__WORK TASK__
When the line with "0 (R147). -/" appears below, start repeating lines exactly, and keep going through the line with "need) :: rest =>"; add nothing outside that span.

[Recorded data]
-- ==== Sys2Proof/Machine/Allocator.lean ====
section
/-! DEFINITION. The power allocator (chapter 7): line state and budget, the ramp of Beff, capacities, the levelled
share, the absorption pool, and the delivery of grants. -/

namespace Sys2Proof.Machine

/-! ### Capacities and levels (R146, R147) -/

/-- The largest power the claimant's owner can use, its channels apart (R146). -/
def State.ownCapacity (s : State) (c : Fin 20) : Nat :=
  match claimantOf c with
  | .heater z => if (s.zoneRow z).used then (s.zoneRow z).heater else 0
  | .curtain d =>
    if s.doors[d].burst = .burst then (match s.doors[d].working with
      | some w => w.curtain
      | none => 0) else 0
  | .cooling k => if (s.sectRow k).used then (s.sectRow k).rated else 0
  | .screen => (s.stageRow s.screen.stage).request

/-- The capacity of a claimant: 0 while its channels are absent or any of them is FAULTED (R146). -/
def State.capacityNow (s : State) (c : Fin 20) : Nat := if s.channelsReady c then s.ownCapacity c else 0

/-- The effective level: claimant 19 has level 0 while the MAX count is above 0 (R147). -/
def State.effectiveLevel (s : State) (c : Fin 20) : Nat :=
  if c = screenClaim ∧ 0 < s.alloc.maxCount then 0 else (s.claimRow c).level

/-- The effective request: the posted request limited to the capacity (R149). -/
def Claim.effective (k : Claim) : Nat := min k.posted k.capacity

/-! ### The share (R149 to R151) -/

/-- What one claimant brings to a recomputation: its effective level, minimum and effective request, and whether it is the
windscreen heater. -/
structure Share where
  level : Nat
  minimum : Nat
  request : Nat
  windscreen : Bool
  deriving DecidableEq, Repr

/-- The windscreen heater at effective level 0, whose share is formed before every other claimant's (R147, R110; how R149 and
R150 read beside it is notes/assumptions/65.md). -/
def Share.first (c : Share) : Bool := c.windscreen && c.level == 0

/-- Units handed out one at a time in ascending index, passing over whoever already has its need (R150). Each place
holds a floored share and its need; one round suffices, as R150 shows. -/
def handOut : Nat → List (Nat × Nat) → List Nat
  | _, [] => []
  | left, (q, need) :: rest =>
    if 0 < left ∧ q < need then (q + 1) :: handOut (left - 1) rest else q :: handOut left rest

/-- The shares of `avail` among needs: each need in full when they fit, else floored in proportion with the lost units
handed out (R150, R153). -/
def shareOut (avail : Nat) (needs : List Nat) : List Nat :=
  let total := needs.sum
  if total ≤ avail then needs
  else
    let floored := needs.map fun q => q * avail / total
    handOut (avail - floored.sum) (floored.zip needs)

/-- The needs of the claimants that `p` picks: their effective requests, 0 for every other claimant (R149). -/
def needsOf (p : Share → Bool) (cs : List Share) : List Nat := cs.map fun c => if p c then c.request else 0

/-- The shares of one level out of the remaining budget (R150). At level 0 the windscreen heater's share is formed first, and
the other claimants of the level share what it leaves, before any share is refused (R147; notes/assumptions/65.md). -/
def levelShares (level remaining : Nat) (cs : List Share) : List Nat :=
  let before := shareOut remaining (needsOf (fun c => c.level == level && c.first) cs)
  let others := shareOut (remaining - before.sum) (needsOf (fun c => c.level == level && !c.first) cs)
  List.zipWith (· + ·) before others

/-- What a level's claimants receive: a share below the claimant's minimum is refused, and no other claimant of the level
takes it (R151). -/
def receive (level : Nat) (cs : List Share) (shares : List Nat) : List Nat :=
  List.zipWith (fun c q => if c.level = level ∧ c.minimum ≤ q then q else 0) cs shares

/-- The regular grants that the levels listed give out of the remaining budget, in order: it decreases by what a level's
claimants received, so refused power carries on to the next level (R149, R151). -/
def serveLevels (cs : List Share) : List Nat → Nat → List Nat
  | [], _ => cs.map fun _ => 0
  | level :: rest, remaining =>
    let got := receive level cs (levelShares level remaining cs)
    List.zipWith (· + ·) got (serveLevels cs rest (remaining - got.sum))

/-- The regular grants out of a budget: levels 0 to 14 in order, nothing at level 15 (R149). -/
def regularGrants (beff : Nat) (cs : List Share) : List Nat := serveLevels cs (List.range 15) beff

/-- The shares that the 20 claimants bring to a recomputation. -/
def State.shares (s : State) : List Share :=
  (List.finRange 20).map fun c => ⟨s.effectiveLevel c, (s.claimRow c).minimum, s.alloc.claims[c].effective, c == screenClaim⟩

/-- A zone heater is eligible for absorption by its published status (R153). -/
def Published.eligible (p : Published) : Bool := (p.mode == .heat || p.mode == .vent) && !p.blind && p.tz < p.smax

/-- The headrooms that share the pool: capacity less regular grant for an eligible zone heater, 0 for every other
claimant (R153). -/
def State.headrooms (s : State) (regular : List Nat) : List Nat :=
  (List.finRange 20).map fun c =>
    match claimantOf c with
    | .heater z => if s.zones[z].published.eligible then s.alloc.claims[c].capacity - regular.getD c 0 else 0
    | _ => 0

/-! ### Deliveries (R154) -/

/-- The deliveries of claimant c whose record was `old` and is now `new`. -/
def deliveriesOf (c : Fin 20) (old new : Claim) : List Instr :=
  let total := new.regular + new.absorption
  let totalChanged := old.regular + old.absorption != total
  let regularChanged := old.regular != new.regular
  match claimantOf c with
  | .heater z => if totalChanged then [.sourceDelivery (.zoneGrant z) total] else []
  | .curtain d => if totalChanged then [.sourceDelivery (.curtainGrant d) total] else []
  | .cooling k => if regularChanged then [.coolingGrantDelivery k new.regular] else []
  | .screen =>
    (if regularChanged then [.screenGrantDelivery new.regular] else [])
      ++ (if totalChanged then [.sourceDelivery .screenGrant total] else [])

/-- The claimant records replaced, and each grant that changed delivered to its owner. -/
def State.deliver (s : State) (claims : Vector Claim 20) : State :=
  State.emit { s with alloc := { s.alloc with claims := claims } }
    ((List.finRange 20).flatMap fun c => deliveriesOf c s.alloc.claims[c] claims[c])

/-- The claimant records with the given grants. -/
def withGrants (claims : Vector Claim 20) (regular absorption : List Nat) : Vector Claim 20 :=
  Vector.ofFn fun c : Fin 20 =>
    { claims[c] with regular := regular.getD c 0, absorption := absorption.getD c 0 }

/-- A recomputation while the part is RUNNING: every grant from scratch, then the deliveries; one caused by a fall of
Beff that lowers a regular grant sets BUDGET_SHED. In STANDBY no recomputation is made (R148 to R155). -/
def State.recompute (s : State) (fall : Bool) : State :=
  if s.part = .running then
    let regular := regularGrants s.alloc.beff s.shares
    let claims := withGrants s.alloc.claims regular (shareOut s.alloc.pool (s.headrooms regular))
    let lowered := (List.finRange 20).any fun c => claims[c].regular < s.alloc.claims[c].regular
    (s.deliver claims).raiseIf (fall && lowered) .budgetShed
  else s

/-- Every grant becomes 0, and each that was not 0 is delivered (R159, STOP). -/
def State.clearGrants (s : State) : State := s.deliver (withGrants s.alloc.claims [] [])

/-! ### Capacity events (R146, R165) -/

/-- The capacity of claimant c brought up to date; when it changes, the claimant's heater channels form again (R165). -/
def State.updateCapacity (s : State) (c : Fin 20) : State :=
  if s.capacityNow c = s.alloc.claims[c].capacity then s
  else (s.setClaim c { s.alloc.claims[c] with capacity := s.capacityNow c }).formClaimant c

/-- Whether a capacity of the list is out of date. -/
def State.capacityChanges (s : State) (cs : List (Fin 20)) : Bool :=
  cs.any fun c => s.capacityNow c != s.alloc.claims[c].capacity

/-- The capacities of the list brought up to date. -/
def State.updateCapacities (s : State) (cs : List (Fin 20)) : State := cs.foldl State.updateCapacity s

/-- The same, with a recomputation when one of them changed or `also` holds: one for all the changes of the list, the
model's choice (notes/assumptions/55.md). -/
def State.refreshCapacities (s : State) (cs : List (Fin 20)) (also : Bool) : State :=
  let t := s.updateCapacities cs
  if s.capacityChanges cs || also then t.recompute false else t

/-! ### Target budget, Beff and the pool (R141 to R143, R152) -/

/-- The target budget of the present line state and permitted power (R141). -/
def State.targetNow (s : State) : Nat :=
  match s.alloc.permitted with
  | some p => min (s.budgetRow s.alloc.line).base p
  | none => (s.budgetRow s.alloc.line).base

/-- The target budget recomputed, and its action on Beff and the ramp timer (R141, R142). -/
def State.retarget (s : State) : State :=
  let t := s.targetNow
  if t < s.alloc.beff then
    State.recompute { s with alloc := { s.alloc with target := t, beff := t, ramp := none } } true
  else if t = s.alloc.beff then { s with alloc := { s.alloc with target := t, ramp := none } }
  else { s with alloc := { s.alloc with target := t, ramp := some (s.alloc.ramp.getD 1000) } }

/-- The absorption pool: min(surplus, absorption cap of row 0) while WIRED with a surplus, else 0 (R152). -/
def State.poolNow (s : State) : Nat :=
  if s.alloc.line = .wired then
    (match s.alloc.surplus with
      | some v => min v (s.budgetRow .wired).cap
      | none => 0)
  else 0

/-- The pool recomputed; a change is a recomputation trigger (R152). -/
def State.repool (s : State) : State :=
  if s.poolNow = s.alloc.pool then s
  else State.recompute { s with alloc := { s.alloc with pool := s.poolNow } } false

/-- The line state that a notification of the line-state slot gives (R140). -/
def lineOf (note : SlotNote) : LineState :=
  if note.status = .fresh then
    (if note.value = 0 then .wired else if note.value = 1 then .dewired else if note.value = 2 then .shore else .unknown)
  else .unknown

/-- A change of line state recomputes the target budget and the pool (R140). Of the two recomputations that a fall of
Beff and a change of the pool cause, the fall's is taken first, with the old pool: the model's choice, since R155 leaves
the order open (notes/assumptions/50.md). -/
def State.setLine (s : State) (l : LineState) : State :=
  if l = s.alloc.line then s else (State.retarget { s with alloc := { s.alloc with line := l } }).repool

/-- The permitted power after a notification of its slot (R141). -/
def permittedAfter (before : Option Nat) (note : SlotNote) : Option Nat :=
  match note.status with
  | .fresh => some note.value.toNat
  | .held => before
  | _ => none

/-- The surplus after a notification of its slot (R152). -/
def surplusAfter (note : SlotNote) : Option Nat := if note.status = .fresh then some note.value.toNat else none

/-- The expiry of the ramp timer (R143). -/
def State.rampStep (s : State) : State :=
  if s.alloc.ramp = none then s
  else
    let b := min s.alloc.target (s.alloc.beff + s.rampRate)
    let t : State :=
      { s with alloc := { s.alloc with beff := b, ramp := if b < s.alloc.target then seconds 1 else none } }
    if b = s.alloc.beff then t else t.recompute false

/-! ### The meanings -/

/-- CLAIM_POSTING (R145): the request is recorded; the capacity of a curtain or of the windscreen heater is updated
together with its posting (R146), from the burst state or the stage as it stands when the posting is taken
(notes/assumptions/69.md). -/
def execClaimPosting (c : Fin 20) (q : Nat) (s : State) : Host.Outcome State Fault Refusal :=
  let s1 := s.take (.claimPosting c q)
  let s2 := s1.setClaim c { s1.alloc.claims[c] with posted := q }
  let mine := if 8 ≤ c.val ∧ c.val < 16 ∨ c = screenClaim then [c] else []
  .next (s2.refreshCapacities mine (q != s1.alloc.claims[c].posted))

/-- CAPACITY_EVENT (R146, R176). The push carries no health: the capacity follows the health of the channels as it stands
when the push is taken, the model's choice (notes/assumptions/69.md). -/
def execCapacityEvent (c : Fin 20) (s : State) : Host.Outcome State Fault Refusal :=
  .next ((s.take (.capacityEvent c)).refreshCapacities [c] false)

/-- STATUS_PUBLICATION (R148, R153). The published status stands at the zone; the event is a recomputation trigger. -/
def execStatusPublication (z : Fin 8) (s : State) : Host.Outcome State Fault Refusal :=
  .next ((s.take (.statusPublication z)).recompute false)

/-- LINE_STATE_NOTIFICATION (R140). A notification that a SLOT commit has overtaken is acted on as it stands: the model's
choice (notes/assumptions/56.md). -/
def execLineStateNotification (note : SlotNote) (s : State) : Host.Outcome State Fault Refusal :=
  let s1 := s.take (.lineStateNotification note)
  .next (if s1.designated .lineState = some note.slot then s1.setLine (lineOf note) else s1)

/-- PERMITTED_POWER_NOTIFICATION (R141). -/
def execPermittedPowerNotification (note : SlotNote) (s : State) : Host.Outcome State Fault Refusal :=
  let s1 := s.take (.permittedPowerNotification note)
  .next
    (if s1.designated .permittedPower = some note.slot then
      State.retarget { s1 with alloc := { s1.alloc with permitted := permittedAfter s1.alloc.permitted note } }
    else s1)

/-- SURPLUS_NOTIFICATION (R152). -/
def execSurplusNotification (note : SlotNote) (s : State) : Host.Outcome State Fault Refusal :=
  let s1 := s.take (.surplusNotification note)
  .next
    (if s1.designated .surplus = some note.slot then
      State.repool { s1 with alloc := { s1.alloc with surplus := surplusAfter note } }
    else s1)

/-- RAMP_EXPIRY (R143). -/
def execRampExpiry (s : State) : Host.Outcome State Fault Refusal := .next s.rampStep

/-- MAX_COUNT_NOTICE (R147). A departure at a count of 0 leaves it at 0 and an entry at 16 counts on: the model's choice
(notes/assumptions/48.md). -/
def execMaxCountNotice (entered : Bool) (s : State) : Host.Outcome State Fault Refusal :=
  let s1 := s.take (.maxCountNotice entered)
  let n := if entered then s1.alloc.maxCount + 1 else s1.alloc.maxCount - 1
  let s2 : State := { s1 with alloc := { s1.alloc with maxCount := n } }
  .next
    (if s1.effectiveLevel screenClaim = s2.effectiveLevel screenClaim then s2 else s2.recompute false)

end Sys2Proof.Machine
end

__TASK SOLUTION__
/-- The effective level: claimant 19 has level 0 while the MAX count is above 0 (R147). -/
def State.effectiveLevel (s : State) (c : Fin 20) : Nat :=
  if c = screenClaim ∧ 0 < s.alloc.maxCount then 0 else (s.claimRow c).level

/-- The effective request: the posted request limited to the capacity (R149). -/
def Claim.effective (k : Claim) : Nat := min k.posted k.capacity

/-! ### The share (R149 to R151) -/

/-- What one claimant brings to a recomputation: its effective level, minimum and effective request, and whether it is the
windscreen heater. -/
structure Share where
  level : Nat
  minimum : Nat
  request : Nat
  windscreen : Bool
  deriving DecidableEq, Repr

/-- The windscreen heater at effective level 0, whose share is formed before every other claimant's (R147, R110; how R149 and
R150 read beside it is notes/assumptions/65.md). -/
def Share.first (c : Share) : Bool := c.windscreen && c.level == 0

/-- Units handed out one at a time in ascending index, passing over whoever already has its need (R150). Each place
holds a floored share and its need; one round suffices, as R150 shows. -/
def handOut : Nat → List (Nat × Nat) → List Nat
  | _, [] => []
  | left, (q, need) :: rest =>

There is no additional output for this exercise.